# About this exercise:
Keep every character as it is and output all of the records.

━━━━━ Material to process

/-- The evaluation of R276: the width emitted and the carry. -/
def evalWidth (per wmin : Nat) (w c : Int) : Int × Int :=
  let x := w + c
  if x < (wmin : Nat) then (0, x) else if (per : Int) - (wmin : Nat) < x then ((per : Nat), x - (per : Nat)) else (x, 0)

/-- Insert an edge in order of time, off before on. -/
def insertEdge (e : Edge) : List Edge → List Edge
  | [] => [e]
  | f :: r => if e.time < f.time ∨ (e.time = f.time ∧ e.on = false) then e :: f :: r else f :: insertEdge e r

/-- The edges of one side over a period from `start` of `per` steps, for the on intervals `l` (steps), from the state at its start. -/
def sideEdges (hi was : Bool) (start per : Nat) (l : List (Int × Int)) : List Edge :=
  let at0 := l.any (fun i => i.1 ≤ 0)
  let first : List Edge := if was && !at0 then [⟨start, hi, false⟩] else []
  first ++ l.flatMap (fun i =>
    (if i.1 ≤ 0 ∧ was = true then [] else [⟨start + 5 * i.1.toNat, hi, true⟩])
      ++ (if i.2 < (per : Int) then [⟨start + 5 * i.2.toNat, hi, false⟩] else []))

/-- The steps by which a turn-on at the period start is delayed after the other side's turn-off (R276). -/
def startDelay (dt start : Nat) (otherOn : Bool) (otherOff : Nat) : Int :=
  if otherOn then (dt : Nat) else if otherOff = 0 then 0 else max 0 (((otherOff + 5 * dt : Nat) - (start : Int) + 4) / 5)

/-- What a period is made of: the on intervals of both sides in steps, the carries, SHOOT and FREF. -/
structure Placed where
  hi : List (Int × Int)
  lo : List (Int × Int)
  ch : Int
  cl : Int
  shoot : Bool
  fref : Bool
  deriving DecidableEq, Repr

/-- An interval, where it is not empty. -/
def ivl (a b : Int) : List (Int × Int) := if a < b then [(a, b)] else []

/-- COMPL (R276, R279): a turn-on waits for DT after the last turn-off of the other switch; `x` is the pair at the period start with its carry as R277 leaves it. -/
def placeCompl (x : LbrPair) (start per dt minp rfw : Nat) (centre refresh : Bool) (w : Int) : Placed :=
  let wmin := dt + minp
  let r := evalWidth per wmin w (if refresh then 0 else x.ch)
  let width := if refresh then min r.1 ((per : Int) - (rfw : Nat) - (dt : Nat)) else r.1
  let c := if refresh then 0 else r.2
  let dh := startDelay dt start x.lOn x.lOff
  let dl := startDelay dt start x.hOn x.hOff
  let p : Int := (per : Nat)
  if width ≤ 0 then ⟨[], ivl dl p, c, 0, false, refresh⟩
  else if p ≤ width then ⟨ivl dh p, [], c, 0, false, refresh⟩
  else
    let a := if centre && !refresh then (p - width) / 2 else 0
    let on := if dl < a then a + (dt : Nat) else max a dh
    let low := if on < a + width then a + width + (dt : Nat) else max (a + width) dl
    ⟨ivl on (a + width), ivl dl a ++ ivl low p, c, 0, false, refresh⟩

/-- INDEP (R278, R279). -/
def placeIndep (x : LbrPair) (per dt minp rfw : Nat) (refresh : Bool) (wh wl : Int) : Placed :=
  let p : Int := (per : Nat)
  let d : Int := (dt : Nat)
  let rh := evalWidth per minp wh (if refresh then 0 else x.ch)
  let rl := evalWidth per minp wl (if refresh then 0 else x.cl)
  let xl := if refresh then max rl.1 (rfw : Nat) else rl.1
  let xh := if refresh then max 0 (min rh.1 (p - xl - 2 * d)) else rh.1
  let ch := if refresh then 0 else rh.2
  let cl := if refresh then 0 else rl.2
  if 0 < xh ∧ 0 < xl ∧ p < xh + xl + 2 * d then ⟨[], [], 0, 0, true, refresh⟩
  else
    let cutW := if xh < p ∧ p < d + xh ∧ 0 < xh then d + xh - p else 0
    let hi := if xh ≤ 0 then [] else if p ≤ xh then ivl (if x.lOn then d else 0) p else ivl d (min p (d + xh))
    let lo := if xl ≤ 0 then [] else if p ≤ xl then ivl (if x.hOn then d else 0) p else ivl (p - xl) p
    ⟨hi, lo, if refresh then 0 else ch + cutW, cl, false, refresh⟩

/-! ## The over-voltage controllers' pairs (R286) -/

/-- A pair in a CHOPPER period follows the output of its controller: on and off times of at least MINP, except a turn-on at VOV. A row from
1 to 5 of R282 that has acted holds it to the end of the period. -/
def State.chopper (s : State) (p : Nat) (on vov : Bool) : State :=
  let x := s.pair p
  if x.mode ≠ 3 ∨ s.pairRuns p = false ∨ x.began = false ∨ x.acted then s
  else if x.lOn = on then s.putPair p { x with plan := [] }
  else
    let free := x.lAt + 5 * x.minp
    if s.nowQ < free ∧ ¬ (on ∧ vov) then s.putPair p { x with plan := [⟨free, false, on⟩] }
    else (s.putPair p { x with plan := [] }).applyEdge p ⟨s.nowQ, false, on⟩ []

/-! ## A period starts (R272 to R280) -/

/-- The active fault inputs of a pair. -/
def State.pairFaults (s : State) (p : Nat) : List Nat :=
  (List.range 4).filter (fun n =>
    s.flag (Reg.PRT_FLTCFG_EN n) && s.flag (Reg.PRT_FLTSTAT_LIVE n) && s.rdBit (Reg.PRT_FLTCFG_PAIRS n) p)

━━━━━━━━━━

# Solution:
/-- The evaluation of R276: the width emitted and the carry. -/
def evalWidth (per wmin : Nat) (w c : Int) : Int × Int :=
  let x := w + c
  if x < (wmin : Nat) then (0, x) else if (per : Int) - (wmin : Nat) < x then ((per : Nat), x - (per : Nat)) else (x, 0)

/-- Insert an edge in order of time, off before on. -/
def insertEdge (e : Edge) : List Edge → List Edge
  | [] => [e]
  | f :: r => if e.time < f.time ∨ (e.time = f.time ∧ e.on = false) then e :: f :: r else f :: insertEdge e r

/-- The edges of one side over a period from `start` of `per` steps, for the on intervals `l` (steps), from the state at its start. -/
def sideEdges (hi was : Bool) (start per : Nat) (l : List (Int × Int)) : List Edge :=
  let at0 := l.any (fun i => i.1 ≤ 0)
  let first : List Edge := if was && !at0 then [⟨start, hi, false⟩] else []
  first ++ l.flatMap (fun i =>
    (if i.1 ≤ 0 ∧ was = true then [] else [⟨start + 5 * i.1.toNat, hi, true⟩])
      ++ (if i.2 < (per : Int) then [⟨start + 5 * i.2.toNat, hi, false⟩] else []))

/-- The steps by which a turn-on at the period start is delayed after the other side's turn-off (R276). -/
def startDelay (dt start : Nat) (otherOn : Bool) (otherOff : Nat) : Int :=
  if otherOn then (dt : Nat) else if otherOff = 0 then 0 else max 0 (((otherOff + 5 * dt : Nat) - (start : Int) + 4) / 5)

/-- What a period is made of: the on intervals of both sides in steps, the carries, SHOOT and FREF. -/
structure Placed where
  hi : List (Int × Int)
  lo : List (Int × Int)
  ch : Int
  cl : Int
  shoot : Bool
  fref : Bool
  deriving DecidableEq, Repr

/-- An interval, where it is not empty. -/
def ivl (a b : Int) : List (Int × Int) := if a < b then [(a, b)] else []

/-- COMPL (R276, R279): a turn-on waits for DT after the last turn-off of the other switch; `x` is the pair at the period start with its carry as R277 leaves it. -/
def placeCompl (x : LbrPair) (start per dt minp rfw : Nat) (centre refresh : Bool) (w : Int) : Placed :=
  let wmin := dt + minp
  let r := evalWidth per wmin w (if refresh then 0 else x.ch)
  let width := if refresh then min r.1 ((per : Int) - (rfw : Nat) - (dt : Nat)) else r.1
  let c := if refresh then 0 else r.2
  let dh := startDelay dt start x.lOn x.lOff
  let dl := startDelay dt start x.hOn x.hOff
  let p : Int := (per : Nat)
  if width ≤ 0 then ⟨[], ivl dl p, c, 0, false, refresh⟩
  else if p ≤ width then ⟨ivl dh p, [], c, 0, false, refresh⟩
  else
    let a := if centre && !refresh then (p - width) / 2 else 0
    let on := if dl < a then a + (dt : Nat) else max a dh
    let low := if on < a + width then a + width + (dt : Nat) else max (a + width) dl
    ⟨ivl on (a + width), ivl dl a ++ ivl low p, c, 0, false, refresh⟩

/-- INDEP (R278, R279). -/
def placeIndep (x : LbrPair) (per dt minp rfw : Nat) (refresh : Bool) (wh wl : Int) : Placed :=
  let p : Int := (per : Nat)
  let d : Int := (dt : Nat)
  let rh := evalWidth per minp wh (if refresh then 0 else x.ch)
  let rl := evalWidth per minp wl (if refresh then 0 else x.cl)
  let xl := if refresh then max rl.1 (rfw : Nat) else rl.1
  let xh := if refresh then max 0 (min rh.1 (p - xl - 2 * d)) else rh.1
  let ch := if refresh then 0 else rh.2
  let cl := if refresh then 0 else rl.2
  if 0 < xh ∧ 0 < xl ∧ p < xh + xl + 2 * d then ⟨[], [], 0, 0, true, refresh⟩
  else
    let cutW := if xh < p ∧ p < d + xh ∧ 0 < xh then d + xh - p else 0
    let hi := if xh ≤ 0 then [] else if p ≤ xh then ivl (if x.lOn then d else 0) p else ivl d (min p (d + xh))
    let lo := if xl ≤ 0 then [] else if p ≤ xl then ivl (if x.hOn then d else 0) p else ivl (p - xl) p
    ⟨hi, lo, if refresh then 0 else ch + cutW, cl, false, refresh⟩

/-! ## The over-voltage controllers' pairs (R286) -/

/-- A pair in a CHOPPER period follows the output of its controller: on and off times of at least MINP, except a turn-on at VOV. A row from
1 to 5 of R282 that has acted holds it to the end of the period. -/
def State.chopper (s : State) (p : Nat) (on vov : Bool) : State :=
  let x := s.pair p
  if x.mode ≠ 3 ∨ s.pairRuns p = false ∨ x.began = false ∨ x.acted then s
  else if x.lOn = on then s.putPair p { x with plan := [] }
  else
    let free := x.lAt + 5 * x.minp
    if s.nowQ < free ∧ ¬ (on ∧ vov) then s.putPair p { x with plan := [⟨free, false, on⟩] }
    else (s.putPair p { x with plan := [] }).applyEdge p ⟨s.nowQ, false, on⟩ []

/-! ## A period starts (R272 to R280) -/

/-- The active fault inputs of a pair. -/
def State.pairFaults (s : State) (p : Nat) : List Nat :=
  (List.range 4).filter (fun n =>
    s.flag (Reg.PRT_FLTCFG_EN n) && s.flag (Reg.PRT_FLTSTAT_LIVE n) && s.rdBit (Reg.PRT_FLTCFG_PAIRS n) p)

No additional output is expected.